▶ [Input records]:
-- ==== Sys2Proof/Tests/Slice0.lean ====
section
/-! SUPPORT. Tests: expected values from spec/95_test_vectors.md (V1 to V24, P2) and from the encodings of
spec/opcode_table.json; and a witness for the hypotheses of every statement. -/

namespace Sys2Proof.Tests

open Sys2Proof Sys2Proof.Machine

set_option maxRecDepth 20000
set_option Elab.async false

/-- The answer is a next state with a property. -/
def answers (o : Host.Outcome State Fault Refusal) (f : State → Bool) : Bool :=
  match o with
  | .next t => f t
  | .fault _ => false
  | .refused _ => false

/-- The answer is this refusal. -/
def refuses (o : Host.Outcome State Fault Refusal) (r : Refusal) : Bool :=
  match o with
  | .next _ => false
  | .fault _ => false
  | .refused q => q = r

/-- The answer is this fault. -/
def faults (o : Host.Outcome State Fault Refusal) (r : Fault) : Bool :=
  match o with
  | .next _ => false
  | .fault q => q = r
  | .refused _ => false

/-- The reset state with one observer, the start state of 95_test_vectors.md. -/
def start : State := { State.reset with obs := [1] }

/-- The registers of the source's frame 01 01 22 before each of its bytes, by the trace P2. -/
def atLen : State := { start with ph := .len }
def atOpc : State := { start with ph := .opc, len := 1, fb := [(0, 1)], fbn := 1, crc := 0x7D07 }
def atPay : State := { atOpc with ph := .pay, fb := [(0, 1), (1, 1)], fbn := 2, crc := 0x860B }
def atCrclo : State :=
  { atPay with ph := .crclo, cnt := 1, fb := [(0, 1), (1, 1), (2, 0x22)], fbn := 3, crc := 0x88DB }
def atCrchi : State := { atCrclo with ph := .crchi, crcLo := 0xDB }

/-- The table of V20: 0x20 MDLIST, 0x21 FIXED(16), 0x22 NESTED(3, 2, 1), identifier 0x1234. -/
def v20 : Params where
  table op :=
    if op = 0x20 then some ⟨"M", .request, .mdlist⟩
    else if op = 0x21 then some ⟨"F", .request, .fixed 16⟩
    else if op = 0x22 then some ⟨"N", .request, .nested ⟨3, 2, .one, by decide⟩⟩
    else if op = 0x23 then some ⟨"W", .request, .nested ⟨2, 0, .two, by decide⟩⟩
    else none
  sensorSetupModelId := 0x1234
  nObs := 8

/-! Decoding: a word or a frame for every row, from the table's encoding column. -/

theorem test_decode_ping_req :
    decode (.frame [0xAA, 0x55, 0x01, 0x01, 0x22, 0xDB, 0x88]) = .ok (.pingReq [0x22] 0xDB 0x88, []) := by
  decide +kernel
theorem test_decode_device_init_evt :
    decode (.frame [0xAA, 0x55, 0x06, 0x03, 0x01, 0x10, 0x03, 0x10, 0x08, 0x10, 0x57, 0x93]) =
      .ok (.deviceInitEvt [0x01, 0x10, 0x03, 0x10, 0x08, 0x10] 0x57 0x93, []) := by decide +kernel
theorem test_decode_zero_arg_req_09 :
    decode (.frame [0xAA, 0x55, 0x00, 0x09, 0x3B, 0x80]) = .ok (.zeroArgReq09 [] 0x3B 0x80, []) := by
  decide +kernel
theorem test_decode_generic :
    decode (.frame [0xAA, 0x55, 0x00, 0xFF, 0x0F, 0x82]) = .ok (.generic [] 0x0F 0x82, []) := by
  decide +kernel
theorem test_decode_unassigned :
    decode (.frame [0xAA, 0x55, 0x00, 0xAB, 0xF4, 0x03]) = .ok (.unassigned 0xAB [] 0xF4 0x03, []) := by
  decide +kernel
theorem test_decode_table_row (e : Row) (h : lookup Config.params 0x20 = some e) :
    decode (.frame [0xAA, 0x55, 0x00, 0x20, 0x01, 0x02]) = .ok (.tableRow 0x20 [] 0x01 0x02, []) := by
  simp [decode, decodeFrame, frameRow, show lookup Config.params 32#8 = some e from h, preamble0, preamble1,
    opcodeGeneric]
theorem test_decode_header_words :
    decodeTableWord 32 0b10101010010101010000000000000001 = some (.pingReq [] 0 0) ∧
    decodeTableWord 32 0b10101010010101010000000100000011 = some (.deviceInitEvt [0] 0 0) ∧
    decodeTableWord 32 0b10101010010101010000000000001001 = some (.zeroArgReq09 [] 0 0) ∧
    decodeTableWord 32 0b10101010010101010000000011111111 = some (.generic [] 0 0) ∧
    decodeTableWord 32 0b10101010010101010000000010001101 = some (.unassigned 0x8D [] 0 0) ∧
    decodeTableWord 32 0b10101011010101010000000000000001 = none := by decide +kernel
theorem test_decode_calls :
    decode (.event .reset []) = .ok (.reset, []) ∧
    decode (.event .crcInit []) = .ok (.crcInit, []) ∧
    decode (.event .crcByte [0x7D, 0x07, 0x01]) = .ok (.crcByte 0x7D07 0x01, []) ∧
    decode (.event .crc16 [0x01, 0x01]) = .ok (.crc16 [0x01, 0x01], []) ∧
    decode (.event .extractFrames [0xAA]) = .ok (.extractFrames [0xAA], []) ∧
    decode (.event .validate [0xAA, 0x55, 0, 9, 1, 2]) = .ok (.validate [0xAA, 0x55, 0, 9, 1, 2], []) ∧
    decode (.event .dispatch [0, 9]) = .ok (.dispatch [0, 9], []) ∧
    decode (.event .deserialize [1]) = .ok (.deserialize [1], []) ∧
    decode (.event .decodeAs [0x01, 0x02, 0x03]) = .ok (.decodeAs 0x01 [0x02, 0x03], []) ∧
    decode (.event .wrap [0x01, 0x07, 0x22]) = .ok (.wrap [0x01, 0x07, 0x22], []) := by decide +kernel
theorem test_decode_receive_events :
    decode (.event .rxHunt [0xAA]) = .ok (.rxHunt 0xAA, []) ∧
    decode (.event .rxHunt55 [0x55]) = .ok (.rxHunt55 0x55, []) ∧
    decode (.event .rxLen [3]) = .ok (.rxLen 3, []) ∧ decode (.event .rxOpc [4]) = .ok (.rxOpc 4, []) ∧
    decode (.event .rxPay [5]) = .ok (.rxPay 5, []) ∧
    decode (.event .rxCrclo [6]) = .ok (.rxCrclo 6, []) ∧
    decode (.event .rxCrchi [7]) = .ok (.rxCrchi 7, []) ∧
    decode (.chunk [8]) = .ok (.rxByte 8, []) ∧ decode (.chunk [0xAA, 0x55]) = .ok (.rxByte 0xAA, [0x55]) ∧
    decode (.event .rxChunk [9, 10]) = .ok (.rxChunk [9, 10], []) := by decide +kernel
theorem test_decode_observers_and_messages :
    decode (.observer .register 4) = .ok (.registerObserver 4, []) ∧
    decode (.observer .unregister 4) = .ok (.unregisterObserver 4, []) ∧
    decode (.message .serialize 9 .empty) = .ok (.serialize 9 .empty, []) ∧
    decode (.message .send 9 .empty) = .ok (.send 9 .empty, []) := by decide +kernel
theorem test_decode_rejects :
    decode (.chunk []) = .error .emptyChunk ∧ decode (.frame []) = .error .noPreamble ∧
    decode (.frame [0x55, 0xAA, 0, 9, 0, 0]) = .error .noPreamble ∧
    decode (.frame [0xAA, 0x55, 0x01, 0x01, 0x22, 0xDB]) = .error .incomplete ∧
    decode (.event .reset [0]) = .error .operandForm ∧
    decode (.event .crcByte [0, 0]) = .error .operandForm ∧
    decode (.event .rxHunt []) = .error .operandForm ∧
    decode (.event .wrap [0x02, 0x07, 0x22]) = .error .operandForm := by decide +kernel

/-! WellFormed: an ill-formed term for each check. -/

theorem test_illformed_payload_over_255 :
    (Instr.pingReq (List.replicate 256 0) 0 0).wf = false ∧
    (Instr.deviceInitEvt (List.replicate 256 0) 0 0).wf = false ∧
    (Instr.zeroArgReq09 (List.replicate 256 0) 0 0).wf = false ∧
    (Instr.generic (List.replicate 256 0) 0 0).wf = false ∧
    (Instr.unassigned 0xAB (List.replicate 256 0) 0 0).wf = false ∧
    (Instr.tableRow 0x20 (List.replicate 256 0) 0 0).wf = false := by decide +kernel
theorem test_illformed_opcode_class :
    (Instr.unassigned 0xFF [] 0 0).wf = false ∧ (Instr.unassigned 0x09 [] 0 0).wf = false ∧
    (Instr.tableRow 0x01 [] 0 0).wf = false ∧ (Instr.tableRow 0x03 [] 0 0).wf = false ∧
    (Instr.tableRow 0x09 [] 0 0).wf = false ∧ (Instr.tableRow 0x8D [] 0 0).wf = false := by decide +kernel
theorem test_illformed_operands :
    (Instr.wrap [1]).wf = false ∧
    (Instr.wrap [1, 9]).wf = false := by decide +kernel
theorem test_wellformed :
    (Instr.pingReq (List.replicate 255 0) 0 0).wf = true ∧ (Instr.unassigned 0xAB [] 0 0).wf = true ∧
    (Instr.validate [0xAA]).wf = true ∧ (Instr.wrap [0, 9]).wf = true := by
  decide +kernel

/-! CRC: V8, V9, V10. -/

theorem test_crc16_values :
    crc16 [] = 0xFFFF ∧ crc16 [0x80] = 0x7E01 ∧ crc16 [0xFF, 0xFF] = 0x0000 ∧
    crc16 [0x01, 0x01, 0x22] = 0x88DB ∧ crc16 [0x06, 0x01, 0xAA, 0x55, 0x00, 0x09, 0x3B, 0x80] = 0x52DB ∧
    crc16 [0x31, 0x32, 0x33, 0x34, 0x35, 0x36, 0x37, 0x38, 0x39] = 0xAEE7 := by decide +kernel
theorem test_crc_byte_values :
    crcByte 0x7D07 0x01 = 0x860B ∧ crcByte 0xFD02 0x09 = 0x803B ∧ crcByte 0x0000 0x80 = 0x8303 := by
  decide +kernel
theorem test_crc_byte_answers :
    answers (exec (.crcByte 0x860B 0x22) start) (fun t => t.returns = [.crc 0x88DB]) = true := by
  decide +kernel
theorem test_crc_init_answers :
    answers (exec .crcInit start) (fun t => t.returns = [.crc 0xFFFF]) = true := by decide +kernel
theorem test_crc16_answers :
    answers (exec (.crc16 [0x00, 0x09]) start) (fun t => t.returns = [.crc 0x803B]) = true := by
  decide +kernel

/-! The reassembler: the trace P2, V11, V13 to V17, V23, V24. -/

theorem test_rx_hunt :
    answers (exec (.rxHunt 0xAA) start) (fun t => t.ph = .hunt55 && t.out = [] && t.status = 0) = true := by
  decide +kernel
theorem test_rx_hunt_skips :
    answers (exec (.rxHunt 0x55) start) (fun t => t.ph = .hunt && t.out = [.logSkip 0x55] && t.status = 8)
      = true := by decide +kernel
theorem test_rx_hunt55_takes_the_second_aa :
    answers (exec (.rxChunk [0xAA, 0xAA, 0x55]) start)
      (fun t => t.ph = .len && t.out = [.logSkip 0xAA] && t.crc = 0xFFFF && t.fbn = 0) = true := by
  decide +kernel
theorem test_rx_hunt55_skips_two :
    answers (exec (.rxHunt55 0x00) { start with ph := .hunt55 })
      (fun t => t.ph = .hunt && t.out = [.logSkip 0xAA, .logSkip 0x00]) = true := by decide +kernel
theorem test_rx_len : answers (exec (.rxLen 1) atLen) (fun t => t = atOpc) = true := by decide +kernel
theorem test_rx_opc : answers (exec (.rxOpc 1) atOpc) (fun t => t = atPay) = true := by decide +kernel
theorem test_rx_opc_without_payload :
    answers (exec (.rxOpc 0xAB) { atOpc with len := 0, fb := [(0, 0)], crc := 0xFD02 })
      (fun t => t.ph = .crclo && t.crc = 0x03F4) = true := by decide +kernel
theorem test_rx_pay : answers (exec (.rxPay 0x22) atPay) (fun t => t = atCrclo) = true := by decide +kernel
theorem test_rx_pay_first_of_six_and_last_of_255 :
    answers (exec (.rxPay 0x01) { atPay with len := 6, crc := 0x9407 })
      (fun t => t.ph = .pay && t.crc = 0x047E && t.cnt = 1 && t.fbn = 3) = true ∧
    answers (exec (.rxPay 0xFE) { atPay with len := 255, cnt := 254, fbn := 256 })
      (fun t => t.ph = .crclo && t.cnt = 255 && t.fbn = 257 && Memory.read t.fb 256 = some 0xFE) = true := by
  decide +kernel
theorem test_rx_crclo : answers (exec (.rxCrclo 0xDB) atCrclo) (fun t => t = atCrchi) = true := by
  decide +kernel
theorem test_rx_crchi_accepts :
    answers (exec (.rxCrchi 0x88) atCrchi) (fun t => t.ph = .hunt && t.status = 0 &&
      t.out = [.frame [1, 1, 0x22], .deliver 1 ⟨0x01, "PING_REQ", .blob [0x22]⟩]) = true := by decide +kernel
theorem test_rx_crchi_drops :
    answers (exec (.rxCrchi 0x89) atCrchi) (fun t => t.ph = .hunt && t.status = 1 && t.crc = 0x88DB &&
      t.out = [.logCrcDrop [0xAA, 0x55, 1, 1, 0x22, 0xDB, 0x89]]) = true := by decide +kernel
theorem test_rx_byte_selects_by_phase :
    answers (exec (.rxByte 0x22) atPay) (fun t => t = atCrclo) = true := by decide +kernel
theorem test_phase_rows_refuse :
    refuses (exec (.rxHunt 0xAA) atPay) .phaseNotSelected = true ∧
    refuses (exec (.rxCrchi 0xAA) start) .phaseNotSelected = true := by decide +kernel
theorem test_frame_buffer_faults :
    faults (exec (.rxPay 0) { atPay with cnt := 255, len := 255 }) (.fbOutOfRange 257) = true ∧
    faults (exec (.rxCrchi 0) { atCrchi with fbn := 258 }) (.fbOutOfRange 257) = true ∧
    faults (exec (.rxCrchi 0) { atCrchi with fb := [(0, 1), (2, 1)] }) .fbUnwritten = true := by
  decide +kernel
theorem test_rx_chunk_p2 :
    answers (exec (.rxChunk [0xAA, 0x55, 1, 1, 0x22, 0xDB, 0x89, 0xAA, 0x55, 0, 0xAB, 0xF4, 3, 0xAA, 0x55, 2,
        9, 0xAA, 0xBB, 3, 0x57, 0xAA, 0x55, 0, 9, 0x3B, 0x80]) start)
      (fun t => t.out = [.logCrcDrop [0xAA, 0x55, 1, 1, 0x22, 0xDB, 0x89], .frame [0, 0xAB],
          .logDecodeDrop 2 [0, 0xAB], .frame [2, 9, 0xAA, 0xBB], .logDecodeDrop 3 [2, 9, 0xAA, 0xBB],
          .frame [0, 9], .deliver 1 ⟨9, "ZERO_ARG_REQ_09", .empty⟩] &&
        t.status = 7 && t.ph = .hunt && t.crc = 0x803B && t.crcLo = 0x3B) = true := by decide +kernel
theorem test_extract_frames_basics :
    extractFrames [] = ([], []) ∧ extractFrames [0x00, 0x11, 0xAA] = ([], [0x00, 0x11, 0xAA]) ∧
    extractFrames [0x00, 0xAA, 0x55, 0x00, 0x09] = ([], [0xAA, 0x55, 0x00, 0x09]) ∧
    extractFrames [0xAA, 0x55, 1, 1, 0x22, 0xDB, 0x88, 0xAA, 0x55, 1, 1, 0x22] =
      ([[1, 1, 0x22]], [0xAA, 0x55, 1, 1, 0x22]) ∧
    extractFrames [0xAA, 0x55, 1, 1, 0x22, 0xDB, 0x89, 0xAA, 0x55, 0, 9, 0x3B, 0x80] = ([[0, 9]], []) := by
  decide +kernel
theorem test_extract_frames_false_preamble :
    answers (exec (.extractFrames [0xAA, 0x55, 5, 0xAA, 0x55, 0, 9, 0x3B, 0x80, 0xAA, 0x55, 1, 1, 0xAA, 0xEB,
        0x8B, 0xAA, 0x55, 0, 9, 0x3B, 0x80]) start)
      (fun t => t.returns = [.frames [[0, 9]] []] && t.out = []) = true := by decide +kernel
theorem test_reset_in_mid_frame :
    answers (exec .reset { atPay with out := [.logSkip 7], status := 9 }) (fun t =>
      t = { State.reset with out := [.logSkip 7] }) = true := by decide +kernel
theorem test_rx_chunk_after_reset :
    answers (exec (.rxChunk [0x22, 0xDB, 0x88, 0xAA, 0x55, 0, 9, 0x3B, 0x80]) State.reset)
      (fun t => t.out = [.logSkip 0x22, .logSkip 0xDB, .logSkip 0x88, .frame [0, 9]]) = true := by
  decide +kernel

/-! The FRAME rows: V14, V16, V19. -/

theorem test_ping_req_with_a_frame_inside :
    answers (exec (.pingReq [0xAA, 0x55, 0, 9, 0x3B, 0x80] 0xDB 0x52) start) (fun t => t.out =
      [.frame [6, 1, 0xAA, 0x55, 0, 9, 0x3B, 0x80],
        .deliver 1 ⟨1, "PING_REQ", .blob [0xAA, 0x55, 0, 9, 0x3B, 0x80]⟩]) = true := by decide +kernel
theorem test_device_init_evt :
    answers (exec (.deviceInitEvt [0x01, 0x10, 0x55, 0xAA] 0xEF 0x88) start) (fun t => t.out =
      [.frame [4, 3, 0x01, 0x10, 0x55, 0xAA],
        .deliver 1 ⟨3, "DEVICE_INIT_EVT", .list16 [0x1001, 0xAA55]⟩]) = true := by decide +kernel
theorem test_zero_arg_req_09_with_payload :
    answers (exec (.zeroArgReq09 [0xAA, 0xBB] 0x03 0x57) start) (fun t => t.status = 4 &&
      t.out = [.frame [2, 9, 0xAA, 0xBB], .logDecodeDrop 3 [2, 9, 0xAA, 0xBB]]) = true := by decide +kernel
theorem test_generic_is_dropped :
    answers (exec (.generic [] 0x0F 0x82) start) (fun t => t.status = 2 &&
      t.out = [.frame [0, 0xFF], .logDecodeDrop 2 [0, 0xFF]]) = true := by decide +kernel
theorem test_unassigned_is_dropped :
    answers (exec (.unassigned 0xAB [] 0xF4 0x03) start) (fun t => t.status = 2 &&
      t.out = [.frame [0, 0xAB], .logDecodeDrop 2 [0, 0xAB]]) = true := by decide +kernel
theorem test_table_row_with_bad_crc :
    answers (exec (.tableRow 0x20 [] 0x00 0x00) start) (fun t => t.status = 1 &&
      t.out = [.logCrcDrop [0xAA, 0x55, 0, 0x20, 0, 0]]) = true := by decide +kernel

▶ [Assigned task]: Every line above that includes the string "operandForm" needs to be copied.

▶ [Response to the exercise]:
    decode (.event .reset [0]) = .error .operandForm ∧
    decode (.event .crcByte [0, 0]) = .error .operandForm ∧
    decode (.event .rxHunt []) = .error .operandForm ∧
    decode (.event .wrap [0x02, 0x07, 0x22]) = .error .operandForm := by decide +kernel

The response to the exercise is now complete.